Protestantism forced a weak emperor into a no-win situation where any side he took would alienate one group or another. It precluded divide-and-rule strategy. The only sense I can make of this, is that such revolutionary strategies are less about usurping governance and more about stumbling into a mid-polity sized solution (i.e. a mid-level of selection solution).

Thus, evolutionarily, the 16th and 17th century wars of religion were less about between group dominance (i.e. which socio-political system was more fit) and more about the process by which mid sized groupings were formed and stabilized.

This has some very interesting implications for today’s grievance based culture wars. For one, it implies that Western nations may be experiencing the rise of grievance politics because:
  • they have evolved into de facto divide-and-rule governance strategies
  • their governance systems, while seemingly strong, are actually weak with respect to the levels of diversity they have to manage
  • radical social justice grievance politics have evolved into sacred value terrain in order to de-legitimize hegemonic buy-offs and force no-win governance conundrums
  • nation states and nation state confederacies (such as the US) may see the emergence of mid-sized polities. In the EU, this may be the unification of small country blocks (e.g.
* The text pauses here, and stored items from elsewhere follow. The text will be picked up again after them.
/-- Zero response while idle (10_state.md R29): a stage without a valid response holds `ZERO` after a reset edge and
from then on, and while it is so, `out_valid = 0` implies that every other output is zero. -/
def Obligations.OutputsZeroWhileIdle : Prop :=
  (∀ (s t : State) (e : EdgeInput), s.inputs.head? = some e → e.rst = true → step s = .next t → t.ZeroWhileIdle) ∧
  (∀ (s t : State) (k : Nat), s.phase = .ready → s.ZeroWhileIdle → Host.Core.run core k s = .next t →
    t.ZeroWhileIdle ∧ (t.outputs.outValid = false → t.outputs = ⟨false, 0b00#2, false, 0#4, 0#64, 0#64⟩))

/-- The pipeline as a whole: after `k` edges without reset its `LAT` stages hold, newest first, what the last samples
loaded, then what was in flight; responses leave in request order, none merged, dropped or reordered, and the rest of
the schedule lies ahead (10_state.md R24, 20_memory.md R50). A schedule that has run out samples as idle (log 1). -/
def Obligations.PipelineIsDelayLine : Prop :=
  ∀ (s : State) (k : Nat), s.phase = .ready → (∀ e ∈ s.inputs.take k, e.rst = false) →
    ∃ t, Host.Core.run core k s = .next t ∧ t.inputs = s.inputs.drop k ∧
      t.stages =
        (((List.range k).map fun j => (s.inputs.getD j EdgeInput.idle).load).reverse ++ s.stages).take s.lat

/-- The response to a request sampled at edge t stands at the outputs after edge t + LAT - 1, for exactly one cycle: at
edge t + LAT it is replaced by what the next sample loaded (20_memory.md R50, 70_reset_and_hazards.md R163, R167).
Where the schedule has run out by then, the next sample is the idle edge of log 1, the model's choice. -/
def Obligations.ResponseAfterExactlyLatEdges : Prop :=
  ∀ (s : State) (req : ReqBundle) (rest : List EdgeInput), s.phase = .ready →
    s.inputs = ⟨false, true, req⟩ :: rest → (∀ e ∈ rest.take s.lat, e.rst = false) →
    (∃ t, Host.Core.run core s.lat s = .next t ∧
      t.outputs = ⟨true, (execRsp req).err.code, (execRsp req).canon, (execRsp req).len, (execRsp req).val,
        (execRsp req).bytes⟩) ∧
    (∃ t, Host.Core.run core (s.lat + 1) s = .next t ∧ t.last = (rest.head?.getD EdgeInput.idle).load)

/-- The caller's data dependence (70_reset_and_hazards.md R166): at an edge before t + LAT nothing of the request
sampled at edge t has been seen at the outputs, so two machines that differ in that request alone have looked alike;
from edge t + LAT on the response has been seen. -/
def Obligations.DependentRequestEarliestEdge : Prop :=
  ∀ (s : State) (req req' : ReqBundle) (rest : List EdgeInput) (d : Nat), s.phase = .ready →
    s.inputs = ⟨false, true, req⟩ :: rest → (∀ e ∈ rest.take s.lat, e.rst = false) →
    (dependentInTime s.lat 0 d = false → ∀ c, c ≤ d →
      ∃ t t', Host.Core.run core c s = .next t ∧ Host.Core.run core c (s.present ⟨false, true, req'⟩) = .next t' ∧
        t.outputs = t'.outputs) ∧
    (dependentInTime s.lat 0 d = true → ∃ c t, c ≤ d ∧ Host.Core.run core c s = .next t ∧
      t.last = ⟨true, execRsp req⟩)

/-- No data-dependent timing (70_reset_and_hazards.md R163): two machines of one latency, with the same valid flags in
flight and the same `rst` and `in_valid` at every edge, show the same `out_valid` after every number of edges, whatever
the requests and the responses in flight are. -/
def Obligations.TimingIndependentOfData : Prop :=
  ∀ (s s' : State) (k : Nat), s.phase = .ready → s'.phase = .ready → s.stages.map Stage.v = s'.stages.map Stage.v →
    s.inputs.map (fun e => (e.rst, e.inValid)) = s'.inputs.map (fun e => (e.rst, e.inValid)) →
    ∃ t t', Host.Core.run core k s = .next t ∧ Host.Core.run core k s' = .next t' ∧
      t.outputs.outValid = t'.outputs.outValid

/-- From the first reset edge on, what the pipeline held is forgotten after `LAT` edges, reset or not: two machines of one
latency under the same samples are then in the same state (10_state.md R24, R27). -/
def Obligations.PastForgottenAfterLatEdges : Prop :=
  ∀ s s' : State, s.phase = .ready → s'.phase = .ready → s.lat = s'.lat → s.inputs = s'.inputs →
    Host.Core.run core s.lat s = Host.Core.run core s.lat s'
end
Poland + Hungary + Czech or Germany + France + Sweden). In the US it may be the unification of various States (or the de-facto weakening of federalism into smaller competing blocks such as the progressive coastal states and the conservative interior states).


I am certainly not saying that any of this is intentional. What I am exploring is what evolutionary role grievance based bifurcations play in social and political realms. Why do most socio-political schisms evolve into sacred value battles? 

On the surface, one can interpret it as an effective inter-group competition tool. I certainly think this is correct. But, the grievance dynamics make this an incomplete picture. Why not use grievances to gain a better negotiated settlement? Why do grievances seemingly evolve into intractable fights that almost purposefully preclude settlement via sacred value dynamics (and their natural intractability for negotiated settlement)? This is just such an unfit position that it seems there has to be a higher level of selection at play for it to make evolutionary sense...


Point 1
Tests for this rather unorthodox theory might be found during any levels of selection transition. Ideally, tests should be situated at the point where unstable higher levels of selection solidify. This might include:

I'll probably take a quick look at some of these test cases this weak to see to what extent my theory is falsified.

Point 2
The main counterpoint to this theory is that sacred value based grievances induce hegemons into giving away the farm. For instance, how many political concessions did Lutherans and Calvinists get or potentially get during the various conciliatory meetings with Charles?  Modern grievances can be seen as shifting the Overton window for their own benefit without giving up much if anything in return.

This is a solid argument. Grievance sacralization risk is that is inspires the hegemon into treating the group as unwindable, and hence ripe for extermination. Evolutionarily, this may still be fit, if martyrdom inspires insurgency and greater group cohesion. Suicide bombers probably reflect this dynamic.